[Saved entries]
Start of Block

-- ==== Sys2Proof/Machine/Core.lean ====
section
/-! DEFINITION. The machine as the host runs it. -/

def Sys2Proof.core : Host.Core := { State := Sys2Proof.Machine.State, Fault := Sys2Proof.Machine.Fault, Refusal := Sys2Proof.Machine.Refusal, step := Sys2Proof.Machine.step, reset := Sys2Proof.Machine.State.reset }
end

End of Block

Task goal: Lines above with "Core" in them are the ones to copy.

Solution for this task:
-- ==== Sys2Proof/Machine/Core.lean ====
def Sys2Proof.core : Host.Core := { State := Sys2Proof.Machine.State, Fault := Sys2Proof.Machine.Fault, Refusal := Sys2Proof.Machine.Refusal, step := Sys2Proof.Machine.step, reset := Sys2Proof.Machine.State.reset }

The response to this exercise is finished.